According to Fast Company, Morgan Stanley filed paperwork with the U.S. Securities and Exchange Commission on Tuesday, June 11, seeking approval to launch exchange-traded funds. The ETFs would be tied to the price of two specific cryptocurrencies: bitcoin and solana. This marks the first time a major U.S. bank has taken this step to launch its own crypto ETFs. The filings indicate the bank aims to deepen its presence in the cryptocurrency space. This move comes after recent regulatory clarity under the Trump administration and a December ruling from the Office of the Comptroller of the Currency that allowed banks to act as intermediaries on crypto transactions.
Why this is a big deal
Look, we’ve seen asset managers like BlackRock and Fidelity dive into bitcoin ETFs. But a bank? That’s different. Morgan Stanley isn’t just a fund company; it’s a massive, systemically important financial institution with a huge wealth management arm. This filing is a direct signal that they believe their clients—think wealthy individuals and institutions—are demanding this exposure. They’re not just dipping a toe in; they’re building a whole new product line. It legitimizes the asset class in a way that even the successful spot bitcoin ETFs haven’t fully done yet. Basically, the old guard is officially moving in.
The solana surprise
Here’s the thing that really caught my eye: the inclusion of solana. A bitcoin ETF was almost expected. But solana? That’s a bolder bet. It shows Morgan Stanley isn’t just playing it safe with the “digital gold” narrative. They’re looking at the broader crypto ecosystem and making a call on which protocols have staying power. This could open the floodgates for other altcoin ETFs from mainstream players.
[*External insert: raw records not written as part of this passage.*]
/-- A move re-enters EQUALISE: an operation in EQUALISED takes it to OPEN, another goes on, and where there is none one is requested (R123). DESIGN CHOICE (log 24): an operation still SHUTTING goes on like any other, and its DONE requests no new one: the move stays in EQUALISE. -/
def State.reEqualise (t : Transit) (m : Move) (s : State) : State :=
  let x := (s.setTransit t.id Transit.stopOverdue).setMove t.id (fun y => { y with phase := .equalise, owed := none })
  match (s.passage m.passage).slot with
  | some o =>
    if o.transit = some t.id ∧ o.purpose = .move ∧ t.hasOp m.passage .move then
      if o.phase = .equalised then x.enterOpen t.id m else x
    else x.push (.request t.id m.passage .move)
  | none => x.push (.request t.id m.passage .move)

/-- A PREP is taken up (R123). -/
def State.rePrep (t : Transit) (m : Move) (s : State) : State :=
  match m.blockedAt with
  | some c => if (s.holderOf c).isSome then s else s.formCascade t.id t.dir m
  | none => if t.hasCascadeOp then s else s.requestCascade t.id t.dir m.cascade

/-- The move of a transit is taken up at the return to SERVICE (R123). DESIGN CHOICE (log 24): a move in CLOSE whose gate is already CLOSED has no row in R123 and is left as it stands. -/
def State.resumeMove (t : Transit) (m : Move) (s : State) : State :=
  match m.phase with
  | .prep => s.rePrep t m
  | .equalise => s.reEqualise t m
  | .opened => s.reEqualise t m
  | .await =>
    if (s.passage m.passage).gate.state = .opened then s.setTransit t.id Transit.resumeOverdue else s.reEqualise t m
  | .close => if (s.passage m.passage).gate.state = .closed then s else s.commandClose false m.passage

/-- A transit is taken up at the return to SERVICE (R123). -/
def State.resumeTransit (t : Transit) (s : State) : State :=
  match t.state, t.move with
  | .waitingNext, _ => s.push (.examineNext t.id)
  | _, some m => s.resumeMove t m
  | _, none => s

/-- The Sequencer's part of the return to SERVICE (R105, R106, R123). -/
def State.seqResume (s : State) : State := (s.each s.table State.resumeTransit).push .examineHead

/-! ## Freeing a transit early (R124, R125) -/

/-- Abort every operation in a transit's list (R124 step 1). -/
def State.abortAll (t : Transit) (s : State) : State := s.each t.ops (fun e => State.abortOp t.id e.passage)

/-- Abandon one vessel (R78). -/
def State.abandonBerth (id : Nat) (b : Berth) (s : State) : State :=
  (((s.lowerCommitments [b]).resolveQuote b.mark .noCharge).freeVessel b.mark).raise
    (.vesselWithdrawn b.mark .abandoned (some id))

/-- Abandon a transit, in the order of R124; each account whose commitment fell is handed one account event (R157). -/
def State.abandonTransit (t : Transit) (s : State) : State :=
  (((((((s.abortAll t).setTransit t.id (fun x => { x with held := [] })).each t.berths (State.abandonBerth t.id)).pushAll
    (s.accountEvents t.berths)).freeTransit t.id).unreserveBerths t.berths.length).raise
      (.transitAbandoned t.id t.marks)).pushAll (t.held.map Task.released)

/-- Cancel a transit in its ENTRY, in the order of R125. -/
def State.cancelEntry (t : Transit) (m : Move) (s : State) : State :=
  let stopped := s.abortAll t
  let closed := stopped.when (!decide ((stopped.passage m.passage).gate.state = .closed))
    (State.commandClose false m.passage)
  (((((closed.setTransit t.id (fun x => { x with held := [] })).uncommitBerths t.berths).returnVessels t.dir
    t.marks).freeTransit t.id).unreserveBerths t.berths.length).raise
      (.transitCancelled t.id .cancel t.marks) |>.pushAll (t.held.map Task.released)

/-- Cancel a queued transit, in the order of R96. -/
def State.cancelQueued (t : Transit) (s : State) : State :=
  (((((s.leaveQueue t.id .cancel).uncommitBerths t.berths).returnVessels t.dir t.marks).unreserveBerths
    t.berths.length).freeTransit t.id).raise (.transitCancelled t.id .cancel t.marks)
    |>.newHead s.arb.queue.head?

end Sys2Proof.Machine
end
I mean, if Morgan Stanley is willing to put its name on a solana product, it forces every other big bank to at least consider it. The race for crypto product shelf space is officially on.
Strategy and timing
So why now? The article points to regulatory “clarity,” which is a generous way to put it. But the political winds have certainly shifted. With a more crypto-friendly stance from the current administration and specific rulings allowing banks to custody and facilitate crypto trades, the legal risk calculus has changed. For Morgan Stanley, this is a pure revenue and retention play. They can’t afford to let their clients go to Coinbase or a specialist crypto fund. They need to keep those assets under their roof, collecting fees. It’s a defensive move that also happens to be offensive. They get to be first, capture the early adopter clients, and set the standard.
What happens next
Don’t expect these ETFs to start trading tomorrow. The SEC approval process is a marathon, not a sprint, especially for a new asset like solana. There will be questions, delays, and probably some back-and-forth. But the dam has broken. If Morgan Stanley gets a green light, you can bet Chase, Citi, and Bank of America are watching closely. The real beneficiaries here are the big financial institutions themselves—they get a new fee-generating product—and, ironically, the crypto industry they once shunned. It gets a massive injection of credibility and, eventually, capital. The gap between traditional finance and crypto? It’s not just narrowing anymore. It’s being bridged by one of the biggest names on Wall Street.